__YOUR TASK__
Return each line below holding the string "Machine".

__RECORD EXTRACTS__
.....

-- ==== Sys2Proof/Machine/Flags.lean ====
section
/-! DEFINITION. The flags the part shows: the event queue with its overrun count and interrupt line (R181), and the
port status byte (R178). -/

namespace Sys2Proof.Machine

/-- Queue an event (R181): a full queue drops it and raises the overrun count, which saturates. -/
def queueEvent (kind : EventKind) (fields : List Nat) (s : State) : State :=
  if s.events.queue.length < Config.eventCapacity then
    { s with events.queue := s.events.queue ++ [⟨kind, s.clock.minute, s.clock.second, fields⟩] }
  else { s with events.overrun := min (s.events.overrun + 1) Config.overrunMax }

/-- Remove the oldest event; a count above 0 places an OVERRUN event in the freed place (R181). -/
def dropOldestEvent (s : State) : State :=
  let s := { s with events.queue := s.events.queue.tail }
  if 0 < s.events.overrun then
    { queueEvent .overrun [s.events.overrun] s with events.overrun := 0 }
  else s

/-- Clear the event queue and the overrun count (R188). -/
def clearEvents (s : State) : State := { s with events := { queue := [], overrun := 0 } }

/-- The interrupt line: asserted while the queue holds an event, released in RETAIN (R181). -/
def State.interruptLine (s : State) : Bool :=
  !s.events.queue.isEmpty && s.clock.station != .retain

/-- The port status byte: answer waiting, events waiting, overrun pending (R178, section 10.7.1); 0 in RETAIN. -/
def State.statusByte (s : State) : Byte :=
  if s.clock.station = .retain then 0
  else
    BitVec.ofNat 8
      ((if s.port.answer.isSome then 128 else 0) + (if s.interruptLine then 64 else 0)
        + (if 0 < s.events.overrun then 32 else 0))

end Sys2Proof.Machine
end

.....

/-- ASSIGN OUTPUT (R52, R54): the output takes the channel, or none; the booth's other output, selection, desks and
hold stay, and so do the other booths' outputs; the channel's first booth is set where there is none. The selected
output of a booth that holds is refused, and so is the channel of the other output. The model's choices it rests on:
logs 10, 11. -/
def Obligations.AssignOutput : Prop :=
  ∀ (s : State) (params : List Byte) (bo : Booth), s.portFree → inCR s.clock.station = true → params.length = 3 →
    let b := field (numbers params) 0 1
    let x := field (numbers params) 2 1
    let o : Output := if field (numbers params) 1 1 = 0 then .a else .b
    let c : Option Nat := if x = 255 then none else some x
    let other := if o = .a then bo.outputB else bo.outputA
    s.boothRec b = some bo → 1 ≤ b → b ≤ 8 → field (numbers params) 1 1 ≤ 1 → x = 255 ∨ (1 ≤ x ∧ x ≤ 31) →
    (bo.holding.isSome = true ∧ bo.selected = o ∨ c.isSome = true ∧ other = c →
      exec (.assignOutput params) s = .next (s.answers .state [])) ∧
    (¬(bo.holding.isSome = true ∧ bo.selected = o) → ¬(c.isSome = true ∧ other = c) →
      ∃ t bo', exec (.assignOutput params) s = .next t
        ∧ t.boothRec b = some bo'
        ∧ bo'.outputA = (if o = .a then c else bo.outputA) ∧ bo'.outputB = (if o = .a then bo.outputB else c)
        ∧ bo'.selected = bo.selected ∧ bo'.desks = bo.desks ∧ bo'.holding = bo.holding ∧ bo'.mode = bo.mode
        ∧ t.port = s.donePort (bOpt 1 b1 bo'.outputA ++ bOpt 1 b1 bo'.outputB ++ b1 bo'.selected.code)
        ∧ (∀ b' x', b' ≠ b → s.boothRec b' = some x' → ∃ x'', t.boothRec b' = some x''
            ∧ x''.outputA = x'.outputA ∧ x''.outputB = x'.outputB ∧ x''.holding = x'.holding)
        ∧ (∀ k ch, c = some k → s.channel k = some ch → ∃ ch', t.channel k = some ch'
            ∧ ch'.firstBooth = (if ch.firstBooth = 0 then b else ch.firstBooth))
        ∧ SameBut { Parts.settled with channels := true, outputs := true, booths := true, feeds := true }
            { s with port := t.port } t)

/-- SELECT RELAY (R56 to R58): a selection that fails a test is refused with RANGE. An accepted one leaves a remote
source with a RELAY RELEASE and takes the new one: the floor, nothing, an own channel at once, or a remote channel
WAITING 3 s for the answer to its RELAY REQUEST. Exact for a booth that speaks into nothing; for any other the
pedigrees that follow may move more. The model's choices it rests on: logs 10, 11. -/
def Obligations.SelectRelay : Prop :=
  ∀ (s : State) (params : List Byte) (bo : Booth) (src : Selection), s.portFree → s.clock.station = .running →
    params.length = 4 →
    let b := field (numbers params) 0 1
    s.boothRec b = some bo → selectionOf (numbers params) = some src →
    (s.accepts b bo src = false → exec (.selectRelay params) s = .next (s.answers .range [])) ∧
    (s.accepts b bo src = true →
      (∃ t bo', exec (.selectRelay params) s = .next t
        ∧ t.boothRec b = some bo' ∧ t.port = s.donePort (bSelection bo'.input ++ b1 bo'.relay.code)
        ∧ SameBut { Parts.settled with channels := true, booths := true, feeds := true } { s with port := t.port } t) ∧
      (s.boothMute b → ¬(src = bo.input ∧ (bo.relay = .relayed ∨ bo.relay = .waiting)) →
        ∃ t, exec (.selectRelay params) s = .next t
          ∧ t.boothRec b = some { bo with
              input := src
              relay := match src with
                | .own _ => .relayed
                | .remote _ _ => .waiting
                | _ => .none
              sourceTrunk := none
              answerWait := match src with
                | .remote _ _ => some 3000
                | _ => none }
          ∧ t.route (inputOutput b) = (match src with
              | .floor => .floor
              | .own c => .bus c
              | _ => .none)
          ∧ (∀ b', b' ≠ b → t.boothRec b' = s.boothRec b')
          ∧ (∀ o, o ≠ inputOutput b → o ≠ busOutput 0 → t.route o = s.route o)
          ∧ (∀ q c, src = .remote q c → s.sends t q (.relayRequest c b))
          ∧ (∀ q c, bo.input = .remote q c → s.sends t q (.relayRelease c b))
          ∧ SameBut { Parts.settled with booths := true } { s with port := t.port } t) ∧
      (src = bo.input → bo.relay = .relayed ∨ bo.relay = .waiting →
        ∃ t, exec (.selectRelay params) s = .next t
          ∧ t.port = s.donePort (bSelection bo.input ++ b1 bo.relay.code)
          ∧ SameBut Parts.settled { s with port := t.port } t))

.....

__ANSWER SPACE__
-- ==== Sys2Proof/Machine/Flags.lean ====
namespace Sys2Proof.Machine
end Sys2Proof.Machine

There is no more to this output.